= RECORDS SHOWN =

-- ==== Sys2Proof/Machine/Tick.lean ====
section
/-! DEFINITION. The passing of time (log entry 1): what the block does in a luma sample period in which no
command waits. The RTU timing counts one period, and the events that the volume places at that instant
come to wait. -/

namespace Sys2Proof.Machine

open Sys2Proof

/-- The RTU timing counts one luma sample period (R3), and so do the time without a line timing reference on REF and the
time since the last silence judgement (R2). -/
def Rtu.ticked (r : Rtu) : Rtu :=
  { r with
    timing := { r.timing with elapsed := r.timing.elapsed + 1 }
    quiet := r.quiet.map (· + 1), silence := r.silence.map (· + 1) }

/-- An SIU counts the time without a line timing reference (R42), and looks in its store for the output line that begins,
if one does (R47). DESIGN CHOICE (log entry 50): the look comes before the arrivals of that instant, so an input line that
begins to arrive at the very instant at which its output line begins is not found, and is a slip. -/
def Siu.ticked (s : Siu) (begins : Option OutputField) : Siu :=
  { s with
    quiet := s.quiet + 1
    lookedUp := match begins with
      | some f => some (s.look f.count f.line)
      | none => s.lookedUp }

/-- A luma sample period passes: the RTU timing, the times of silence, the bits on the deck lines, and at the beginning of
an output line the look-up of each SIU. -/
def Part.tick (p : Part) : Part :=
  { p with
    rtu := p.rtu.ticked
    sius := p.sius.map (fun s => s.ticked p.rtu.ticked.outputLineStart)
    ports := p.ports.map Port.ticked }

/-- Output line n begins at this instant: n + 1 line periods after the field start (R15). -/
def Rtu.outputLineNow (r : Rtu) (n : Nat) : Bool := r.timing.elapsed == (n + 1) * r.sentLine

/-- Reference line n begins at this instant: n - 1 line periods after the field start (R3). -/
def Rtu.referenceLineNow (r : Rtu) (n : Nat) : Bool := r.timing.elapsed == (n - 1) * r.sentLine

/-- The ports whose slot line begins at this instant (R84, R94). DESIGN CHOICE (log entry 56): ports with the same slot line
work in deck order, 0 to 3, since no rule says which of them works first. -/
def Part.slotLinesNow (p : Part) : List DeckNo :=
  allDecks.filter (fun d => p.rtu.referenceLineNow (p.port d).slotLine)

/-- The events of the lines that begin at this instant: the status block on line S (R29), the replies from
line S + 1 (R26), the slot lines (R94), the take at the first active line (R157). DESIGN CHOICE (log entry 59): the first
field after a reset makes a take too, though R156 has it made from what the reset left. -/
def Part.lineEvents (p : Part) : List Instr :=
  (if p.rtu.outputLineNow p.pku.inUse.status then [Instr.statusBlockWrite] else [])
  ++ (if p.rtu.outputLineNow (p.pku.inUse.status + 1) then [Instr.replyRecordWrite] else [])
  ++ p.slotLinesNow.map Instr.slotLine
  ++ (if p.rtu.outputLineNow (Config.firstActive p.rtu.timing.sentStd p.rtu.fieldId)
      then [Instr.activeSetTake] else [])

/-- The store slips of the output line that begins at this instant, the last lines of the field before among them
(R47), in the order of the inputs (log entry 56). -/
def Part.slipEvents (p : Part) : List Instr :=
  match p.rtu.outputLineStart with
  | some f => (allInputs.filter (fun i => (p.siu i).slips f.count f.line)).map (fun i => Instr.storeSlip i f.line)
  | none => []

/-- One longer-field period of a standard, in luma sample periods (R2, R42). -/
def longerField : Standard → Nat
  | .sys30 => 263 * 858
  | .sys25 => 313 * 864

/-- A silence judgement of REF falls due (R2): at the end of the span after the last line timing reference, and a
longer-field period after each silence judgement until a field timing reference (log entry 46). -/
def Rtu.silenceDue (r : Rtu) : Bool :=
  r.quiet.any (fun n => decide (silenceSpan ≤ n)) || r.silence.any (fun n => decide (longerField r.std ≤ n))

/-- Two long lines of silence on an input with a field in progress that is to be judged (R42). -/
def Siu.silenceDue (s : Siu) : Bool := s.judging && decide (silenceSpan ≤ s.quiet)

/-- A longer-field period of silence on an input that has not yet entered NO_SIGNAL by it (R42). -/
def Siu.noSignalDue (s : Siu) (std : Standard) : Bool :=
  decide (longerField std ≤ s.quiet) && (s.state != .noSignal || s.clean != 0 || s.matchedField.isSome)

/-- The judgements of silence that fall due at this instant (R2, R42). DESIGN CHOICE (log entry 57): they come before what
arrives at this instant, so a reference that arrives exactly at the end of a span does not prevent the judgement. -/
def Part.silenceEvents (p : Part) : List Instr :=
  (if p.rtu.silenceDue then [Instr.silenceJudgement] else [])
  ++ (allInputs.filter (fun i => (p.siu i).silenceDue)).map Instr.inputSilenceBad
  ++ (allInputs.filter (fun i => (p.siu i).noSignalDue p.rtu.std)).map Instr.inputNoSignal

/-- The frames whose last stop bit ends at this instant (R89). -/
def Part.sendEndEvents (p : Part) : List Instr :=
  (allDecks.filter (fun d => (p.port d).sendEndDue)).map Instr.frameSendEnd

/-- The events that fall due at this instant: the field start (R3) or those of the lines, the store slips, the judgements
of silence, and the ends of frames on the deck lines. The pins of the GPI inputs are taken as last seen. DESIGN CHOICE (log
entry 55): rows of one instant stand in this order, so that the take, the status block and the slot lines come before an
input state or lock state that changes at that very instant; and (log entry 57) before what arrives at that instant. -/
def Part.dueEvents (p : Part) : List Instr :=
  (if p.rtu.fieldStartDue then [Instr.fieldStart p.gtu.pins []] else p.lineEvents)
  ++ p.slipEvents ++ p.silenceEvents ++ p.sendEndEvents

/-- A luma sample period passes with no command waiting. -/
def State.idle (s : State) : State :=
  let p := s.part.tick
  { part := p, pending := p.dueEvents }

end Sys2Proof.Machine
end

= TASK ITEM =
Set the entries down again, unchanged and complete.

= SOLVED EXERCISE =
-- ==== Sys2Proof/Machine/Tick.lean ====
section
/-! DEFINITION. The passing of time (log entry 1): what the block does in a luma sample period in which no
command waits. The RTU timing counts one period, and the events that the volume places at that instant
come to wait. -/

namespace Sys2Proof.Machine

open Sys2Proof

/-- The RTU timing counts one luma sample period (R3), and so do the time without a line timing reference on REF and the
time since the last silence judgement (R2). -/
def Rtu.ticked (r : Rtu) : Rtu :=
  { r with
    timing := { r.timing with elapsed := r.timing.elapsed + 1 }
    quiet := r.quiet.map (· + 1), silence := r.silence.map (· + 1) }

/-- An SIU counts the time without a line timing reference (R42), and looks in its store for the output line that begins,
if one does (R47). DESIGN CHOICE (log entry 50): the look comes before the arrivals of that instant, so an input line that
begins to arrive at the very instant at which its output line begins is not found, and is a slip. -/
def Siu.ticked (s : Siu) (begins : Option OutputField) : Siu :=
  { s with
    quiet := s.quiet + 1
    lookedUp := match begins with
      | some f => some (s.look f.count f.line)
      | none => s.lookedUp }

/-- A luma sample period passes: the RTU timing, the times of silence, the bits on the deck lines, and at the beginning of
an output line the look-up of each SIU. -/
def Part.tick (p : Part) : Part :=
  { p with
    rtu := p.rtu.ticked
    sius := p.sius.map (fun s => s.ticked p.rtu.ticked.outputLineStart)
    ports := p.ports.map Port.ticked }

/-- Output line n begins at this instant: n + 1 line periods after the field start (R15). -/
def Rtu.outputLineNow (r : Rtu) (n : Nat) : Bool := r.timing.elapsed == (n + 1) * r.sentLine

/-- Reference line n begins at this instant: n - 1 line periods after the field start (R3). -/
def Rtu.referenceLineNow (r : Rtu) (n : Nat) : Bool := r.timing.elapsed == (n - 1) * r.sentLine

/-- The ports whose slot line begins at this instant (R84, R94). DESIGN CHOICE (log entry 56): ports with the same slot line
work in deck order, 0 to 3, since no rule says which of them works first. -/
def Part.slotLinesNow (p : Part) : List DeckNo :=
  allDecks.filter (fun d => p.rtu.referenceLineNow (p.port d).slotLine)

/-- The events of the lines that begin at this instant: the status block on line S (R29), the replies from
line S + 1 (R26), the slot lines (R94), the take at the first active line (R157). DESIGN CHOICE (log entry 59): the first
field after a reset makes a take too, though R156 has it made from what the reset left. -/
def Part.lineEvents (p : Part) : List Instr :=
  (if p.rtu.outputLineNow p.pku.inUse.status then [Instr.statusBlockWrite] else [])
  ++ (if p.rtu.outputLineNow (p.pku.inUse.status + 1) then [Instr.replyRecordWrite] else [])
  ++ p.slotLinesNow.map Instr.slotLine
  ++ (if p.rtu.outputLineNow (Config.firstActive p.rtu.timing.sentStd p.rtu.fieldId)
      then [Instr.activeSetTake] else [])

/-- The store slips of the output line that begins at this instant, the last lines of the field before among them
(R47), in the order of the inputs (log entry 56). -/
def Part.slipEvents (p : Part) : List Instr :=
  match p.rtu.outputLineStart with
  | some f => (allInputs.filter (fun i => (p.siu i).slips f.count f.line)).map (fun i => Instr.storeSlip i f.line)
  | none => []

/-- One longer-field period of a standard, in luma sample periods (R2, R42). -/
def longerField : Standard → Nat
  | .sys30 => 263 * 858
  | .sys25 => 313 * 864

/-- A silence judgement of REF falls due (R2): at the end of the span after the last line timing reference, and a
longer-field period after each silence judgement until a field timing reference (log entry 46). -/
def Rtu.silenceDue (r : Rtu) : Bool :=
  r.quiet.any (fun n => decide (silenceSpan ≤ n)) || r.silence.any (fun n => decide (longerField r.std ≤ n))

/-- Two long lines of silence on an input with a field in progress that is to be judged (R42). -/
def Siu.silenceDue (s : Siu) : Bool := s.judging && decide (silenceSpan ≤ s.quiet)

/-- A longer-field period of silence on an input that has not yet entered NO_SIGNAL by it (R42). -/
def Siu.noSignalDue (s : Siu) (std : Standard) : Bool :=
  decide (longerField std ≤ s.quiet) && (s.state != .noSignal || s.clean != 0 || s.matchedField.isSome)

/-- The judgements of silence that fall due at this instant (R2, R42). DESIGN CHOICE (log entry 57): they come before what
arrives at this instant, so a reference that arrives exactly at the end of a span does not prevent the judgement. -/
def Part.silenceEvents (p : Part) : List Instr :=
  (if p.rtu.silenceDue then [Instr.silenceJudgement] else [])
  ++ (allInputs.filter (fun i => (p.siu i).silenceDue)).map Instr.inputSilenceBad
  ++ (allInputs.filter (fun i => (p.siu i).noSignalDue p.rtu.std)).map Instr.inputNoSignal

/-- The frames whose last stop bit ends at this instant (R89). -/
def Part.sendEndEvents (p : Part) : List Instr :=
  (allDecks.filter (fun d => (p.port d).sendEndDue)).map Instr.frameSendEnd

/-- The events that fall due at this instant: the field start (R3) or those of the lines, the store slips, the judgements
of silence, and the ends of frames on the deck lines. The pins of the GPI inputs are taken as last seen. DESIGN CHOICE (log
entry 55): rows of one instant stand in this order, so that the take, the status block and the slot lines come before an
input state or lock state that changes at that very instant; and (log entry 57) before what arrives at that instant. -/
def Part.dueEvents (p : Part) : List Instr :=
  (if p.rtu.fieldStartDue then [Instr.fieldStart p.gtu.pins []] else p.lineEvents)
  ++ p.slipEvents ++ p.silenceEvents ++ p.sendEndEvents

/-- A luma sample period passes with no command waiting. -/
def State.idle (s : State) : State :=
  let p := s.part.tick
  { part := p, pending := p.dueEvents }

end Sys2Proof.Machine
end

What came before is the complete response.